• Goal of the exercise:
The answer must be a single number: the count of lines below that contain the string "show".

Stored data entries:
-- ==== Sys2Proof/Laws/Flush.lean ====
section
/-!
SUPPORT. Writebacks with no other master in between: they complete when the lines lie in memory, they write the lines'
bytes to memory and nothing else changes; and they stop at a hole.
-/

namespace Sys2Proof.Machine

/-- No other master has a move to make inside an instruction. -/
theorem interleave_alone {s : State} (h : s.between = []) : interleave s = .next s := by
  unfold interleave; rw [h]; rfl

/-- The second state is the first with other memory, history and draws. -/
structure OnlyMemory (s t : State) : Prop where
  core : SameCore s t
  dc : t.dc = s.dc
  cc : t.cc = s.cc
  between : t.between = s.between

theorem OnlyMemory.refl (s : State) : OnlyMemory s s := ⟨.refl s, rfl, rfl, rfl⟩

theorem OnlyMemory.trans {s t u : State} (h : OnlyMemory s t) (h' : OnlyMemory t u) : OnlyMemory s u :=
  ⟨h.core.trans h'.core, h'.dc.trans h.dc, h'.cc.trans h.cc, h'.between.trans h.between⟩

theorem OnlyMemory.populated {s t : State} (h : OnlyMemory s t) (a : Nat) : t.populated a = s.populated a := by
  simp only [State.populated, h.core.platform]

theorem onlyMemory_draw (s : State) : OnlyMemory s s.afterDraw := ⟨by constructor <;> rfl, rfl, rfl, rfl⟩

/-- These bytes of memory took these values, the others kept theirs, and the bus saw `n` quadword writes. -/
structure Wrote (s t : State) (mem : Nat → Option Byte) (n : Nat) : Prop where
  only : OnlyMemory s t
  mem : ∀ a, Memory.read t.mem a = (mem a).getD (Memory.read s.mem a)
  history : ∃ events : List BusEvent, t.history = events ++ s.history ∧ events.length = n ∧
    ∀ e ∈ events, e.isQuadWrite = true

theorem Wrote.refl (s : State) : Wrote s s (fun _ => none) 0 :=
  ⟨.refl s, fun _ => rfl, [], rfl, rfl, by simp⟩

theorem Wrote.trans {s t u : State} {f g h : Nat → Option Byte} {m n k : Nat} (h1 : Wrote s t f m) (h2 : Wrote t u g n)
    (hf : ∀ a, h a = (g a).or (f a)) (hk : k = m + n) : Wrote s u h k := by
  obtain ⟨e1, he1, hl1, hq1⟩ := h1.history
  obtain ⟨e2, he2, hl2, hq2⟩ := h2.history
  refine ⟨h1.only.trans h2.only, fun a => ?_, e2 ++ e1, by rw [he2, he1, List.append_assoc],
    by rw [List.length_append]; omega, fun e he => ?_⟩
  · rw [h2.mem, h1.mem, hf]
    cases g a <;> simp
  · rcases List.mem_append.1 he with h | h
    · exact hq2 e h
    · exact hq1 e h

theorem Wrote.congr {s t : State} {f g : Nat → Option Byte} {n : Nat} (h : Wrote s t f n) (hf : ∀ a, g a = f a) :
    Wrote s t g n := ⟨h.only, fun a => by rw [hf, h.mem], h.history⟩

theorem wrote_draw {s t : State} {f : Nat → Option Byte} {n : Nat} (h : Wrote s.afterDraw t f n) : Wrote s t f n :=
  ⟨(onlyMemory_draw s).trans h.only, h.mem, h.history⟩

/-- The bytes of these quadwords of a line. -/
def quadBytes (line : BitVec 27) (data : Vector Byte 32) (qs : List Nat) (a : Nat) : Option Byte :=
  if a / 32 = line.toNat ∧ a % 32 / 8 ∈ qs then some (lineByte data (a % 32)) else none

theorem wrote_quad {s t : State} {line : BitVec 27} {data : Vector Byte 32} {q : Nat} (hq : q < 4)
    (e : busWrite (lineQuad line q) (lineBytes data (8 * q) 8) s = .next t) :
    Wrote s t (quadBytes line data [q]) 1 := by
  obtain ⟨-, rfl⟩ := busWrite_eq_next.1 e
  have hl : (lineBytes data (8 * q) 8).length = 8 := by rw [length_lineBytes]; omega
  have ha := toNat_lineQuad line hq
  refine ⟨⟨by constructor <;> rfl, rfl, rfl, rfl⟩, fun a => ?_, [_], rfl, rfl, fun e he => ?_⟩
  · show Memory.read (Memory.writeRun s.mem _ _) a = _
    by_cases hc : a / 32 = line.toNat ∧ a % 32 / 8 = q
    · have := Memory.read_writeRun_inside (lineBytes data (8 * q) 8) s.mem (lineQuad line q).toNat (a % 8) (by omega)
      rw [ha, show 32 * line.toNat + 8 * q + a % 8 = a by omega] at this
      rw [ha, this]
      simp only [quadBytes, List.mem_singleton, hc, and_self, if_true, Option.getD_some]
      simp only [lineBytes, lineByte, List.getElem_take, List.getElem_drop]
      have h1 : 8 * q + a % 8 = a % 32 := by omega
      simp [h1, show a % 32 < 32 by omega]
    · rw [Memory.read_writeRun_outside _ _ _ (by rw [hl, ha]; omega)]
      simp only [quadBytes, List.mem_singleton, hc, if_false, Option.getD_none]
  · rw [List.mem_singleton.1 he]
    simp only [BusEvent.isQuadWrite, Bool.and_eq_true, beq_iff_eq, hl, and_true]
    have : (lineQuad line q).toNat % 8 = 0 := by omega
    rw [byteEnables, this]
    decide

/-- Every byte of a line lies in memory. -/
def LinePopulated (s : State) (line : BitVec 27) : Prop :=
  ∀ o, o < 32 → s.populated (32 * line.toNat + o) = true

theorem OnlyMemory.line {s t : State} (h : OnlyMemory s t) {line : BitVec 27} (hp : LinePopulated s line) :
    LinePopulated t line := fun o ho => (h.populated _).trans (hp o ho)

theorem quad_completes {s : State} {line : BitVec 27} (hp : LinePopulated s line) (data : Vector Byte 32) {q : Nat}
    (hq : q < 4) : ∃ t, busWrite (lineQuad line q) (lineBytes data (8 * q) 8) s = .next t := by
  refine ⟨_, busWrite_eq_next.2 ⟨firstHole_eq_none.2 fun i hi => ?_, rfl⟩⟩
  rw [length_lineBytes] at hi
  rw [toNat_lineQuad line hq, Nat.add_assoc]
  exact hp _ (by omega)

• Solution to this task:
3